:: Given data ::
/-- The steps due at the package's commands and links. -/
def State.duePackage (s : State) : List Ev :=
  (if s.lstat.getLsbD 63 then [Ev.launchSubmit s.ldoor1] else [])
    ++ (if s.ctxstat.getLsbD 63 then
          let e : Fin 64 := ⟨fld s.ctxstat 5 0, by have : fld s.ctxstat 5 0 < 2 ^ 6 := Nat.mod_lt _ (by decide); simpa using this⟩
          match fld s.ctxcmd 63 60 with
          | 1 => [Ev.ctxSave e]
          | 2 => [Ev.ctxRestore e]
          | 3 => [Ev.ctxPreempt e (fld s.ctxcmd 51 43) (fld s.ctxcmd 42 38) (fld s.ctxcmd 37 33) (fld s.ctxcmd 32 20)]
          | _ => [Ev.ctxEnd e]
        else [])
    ++ (if s.mstat.getLsbD 63 then
          (if fld s.mcmd 63 60 = 1 then [Ev.mcmdRoutes (fld s.mcmd 47 0)] else [Ev.mcmdStealRing (fld s.mcmd 47 0)])
        else [])
    ++ s.images.flatMap (fun im => match s.ctxEntry im.ctx with
        | some e => if ctabSt s.ctab[e] == 2 then im.pending.map (Ev.ctxRestoreCluster e) else []
        | none => [])
    ++ s.polled.map Ev.barrierPoll
    ++ (match s.token with | some t => if t.since + 1000 ≤ s.ptime then [Ev.caravanTokenPass] else [] | none => [])
    ++ (s.remote.filter (fun r => r.fault.isNone && decide (r.since + 2000000 ≤ s.ptime))).map (fun r => Ev.remoteAccessTimeout r.core r.slot r.lanes r.va)
    ++ (s.portIdle.filter s.portBusy).map Ev.caravanPortWake
    ++ ((List.finRange 24).filter (fun p => !(s.cport[p]).getLsbD 4 && fld ((s.cport[p]).setWidth 64) 3 0 != 0)).map Ev.caravanRetrainDone
    ++ (if s.cyc % 16 = 0 then (List.finRange 8).map Ev.droveSummary else [])
    ++ (match (s.l2.filter (fun e => lineHost e.line)).map (·.line) |>.eraseDups with
        | ls => if 262144 < ls.length then (ls.getLast?).toList.map Ev.snoopFilterRecall else [])

/-- Everything that a core cycle makes due. -/
def State.due (s : State) : List Ev :=
  s.dueTakes ++ s.dueMemory ++ s.dueHomes ++ s.duePackage ++ allCores.flatMap s.dueCore ++ (allCores.filter s.coreRuns).map Ev.issueCycle

/-- The abaci at work. -/
def State.abacusTurns (s : State) : List IssueRef :=
  (s.abaci.filter (fun a => match a.run with | some r => r.ended.isNone | none => false)).map (fun a => IssueRef.abacus a.die a.pch)

/-- One core cycle: the previous one ends, time goes on, and what is due stands on the agenda. `run` is the instructions' meaning. -/
def State.turn (s : State) (run : Instr → State → Res) : State :=
  let s := (s.endCycle run).tick
  { s with agenda := s.due, issue := s.abacusTurns, free := s.free + 1 }

-- ## Placing an instruction where the next step issues it

/-- A header of 255 words with MX = 1 and LIVE = 64 (R152), as the block of a placed instruction. -/
def placedHdr : W64 := 0xFFFF400000000200

/-- The string that a placed instruction issues from: the boot string, inside the block at `bootEntry`. -/
def State.placeBoot (s : State) : State :=
  let c := s.um.bootCore
  let s := s.modStr c 0 (fun t => t.modSplit 0 (fun x =>
    { x with pc := bootEntry + 8, blk := bootEntry, hdr := placedHdr, enter := false, wait := .none }))
  let s := s.modCore c (fun x => { x with arr := { x.arr with owner := some (0, (s.strAt c 0).uid), last := some (s.strAt c 0).uid } })
  { s with agenda := [], issue := [.split c 0 0] }

/-- A core word, with the word after it above, stored behind the header at `bootEntry`. -/
def State.placeCoreWord (s : State) (w : Nat) : State :=
  match s.decodePa bootEntry.toNat with
  | .loc l => ((s.pokeN l (leBytes 8 placedHdr.toNat ++ leBytes 8 w ++ leBytes 8 (w / 2 ^ 64)))).placeBoot
  | _ => s.placeBoot

/-- An empty command for an abacus that runs a placed word. -/
def placedCmd : BankCmd :=
  { core := 0, slot := 0, uid := 0, wlines := [], wlen := 0, plines := [], poff := 0, plen := 2, ilines := [], ioff := 0, ilen := 0, iboff := 0
    olines := [], ooff := 0, olen := 0, spa := 0, sloc := 0, arg := 0, bar := .mem 0, scope := .pkg }

/-- An abacus word as the first of a running program of two words; the second halts. -/
def State.placeAbacusWord (s : State) (w : Nat) : State :=
  let r : AbRun := { cmd := placedCmd, prog := [BitVec.ofNat 32 w, 0], buf := [], q := Vector.replicate 16 0, c := Vector.replicate 16 0,
                     pc := 0, steps := 0, emitted := 0, refused := none, ended := none }
  { s.modAb 0 0 (fun a => { a with run := some r }) with agenda := [], issue := [.abacus 0 0] }

end Sys2Proof.Machine
end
:::
◆ Instructions for the task
Give back precisely the lines above that start at the line containing "pc := bootEntry" and end at the line containing "match s.decodePa bootEntry.toNat with", inclusive. No other lines belong in the output.

◆ Reply
    { x with pc := bootEntry + 8, blk := bootEntry, hdr := placedHdr, enter := false, wait := .none }))
  let s := s.modCore c (fun x => { x with arr := { x.arr with owner := some (0, (s.strAt c 0).uid), last := some (s.strAt c 0).uid } })
  { s with agenda := [], issue := [.split c 0 0] }

/-- A core word, with the word after it above, stored behind the header at `bootEntry`. -/
def State.placeCoreWord (s : State) (w : Nat) : State :=
  match s.decodePa bootEntry.toNat with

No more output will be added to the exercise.